The Library Amid the Farms drowned books from the Borg Cube Library in either sacred liquid from the wine or beer programs associated with that university and tried to keep the madness so contained.

This left only (12) the Library of the University in the Redwoods to exchange books with the maddened Borg Cube Library.

Now it should be understood that all the other Libraries resided on campuses mostly made up of buildings with the occasional tree. The Redwoods Library was one of a few buildings amidst a mighty forest of redwoods and oaks. Some of those trees were saplings when the Library of Alexandria was built. Some redwood trees had budded from trees that sprouted when the Library of Atlantis was founded.

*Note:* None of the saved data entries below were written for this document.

-- ==== Sys2Proof/Laws/State.lean ====
section
/-! SUPPORT. The state's fields under each update, true by unfolding, for simp. -/

namespace Sys2Proof.Machine

@[simp] theorem writeResp_resp (w : RespWord) (s : State) : (writeResp w s).resp = w := rfl
@[simp] theorem writeResp_built (w : RespWord) (s : State) : (writeResp w s).built = s.built := rfl
@[simp] theorem writeResp_pending (w : RespWord) (s : State) : (writeResp w s).pending = s.pending := rfl

@[simp] theorem raise_resp (e : Err) (s : State) : (raise e s).resp = errorWord e := rfl
@[simp] theorem raise_built (e : Err) (s : State) : (raise e s).built = s.built := rfl
@[simp] theorem raise_pending (e : Err) (s : State) : (raise e s).pending = s.pending := rfl

@[simp] theorem presentFirst_resp (e : Event) (s : State) : (presentFirst e s).resp = s.resp := rfl
@[simp] theorem presentFirst_built (e : Event) (s : State) : (presentFirst e s).built = s.built := rfl
@[simp] theorem presentFirst_pending (e : Event) (s : State) : (presentFirst e s).pending = e :: s.pending := rfl

@[simp] theorem reset_resp : State.reset.resp = 0 := rfl
@[simp] theorem reset_built : State.reset.built = defaultBuild := rfl
@[simp] theorem reset_pending : State.reset.pending = [] := rfl

@[simp] theorem readResp_eq (s : State) : readResp s = s.resp := rfl

/-- Taking the event just presented gives it back with the state before it. -/
@[simp] theorem nextEvent_presentFirst (e : Event) (s : State) : nextEvent (presentFirst e s) = (some e, s) := rfl

/-- With no event pending there is nothing to take. -/
theorem nextEvent_nil (s : State) (h : s.pending = []) : nextEvent s = (none, s) := by
  unfold nextEvent; rw [h]

/-- The oldest pending event is taken, and only the list of pending events changes. -/
theorem nextEvent_cons (s : State) (e : Event) (rest : List Event) (h : s.pending = e :: rest) :
    nextEvent s = (some e, { s with pending := rest }) := by
  unfold nextEvent; rw [h]

end Sys2Proof.Machine
end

Every book that was checked out of the Redwood Library spent some time in a rolling meadow brushed with sea breezes, or propped on the bark of a fallen redwood, or in a fern dell on a rare dry spring day. They participated in midnight poetry readings by candle light and ghost stories in elf(13) dens. This meant that this Library in the Redwoods had its own odd character. Students or Librarians were not apt to get trapped in stygian realms until they lost what sanity they possessed. They were likely to gaze out the windows at the forests beyond. This Redwood Library once mused to itself, "Dude, everything in the world changes into something new and strange. That's pretty hey nonny awesome."

So when a desperate Russian literature student went to the Borg Cube Library and made an interlibrary request for Lermontov's "The Demon", the Redwood Library sent that book to the Borg Cue dusted with the soul of a forest.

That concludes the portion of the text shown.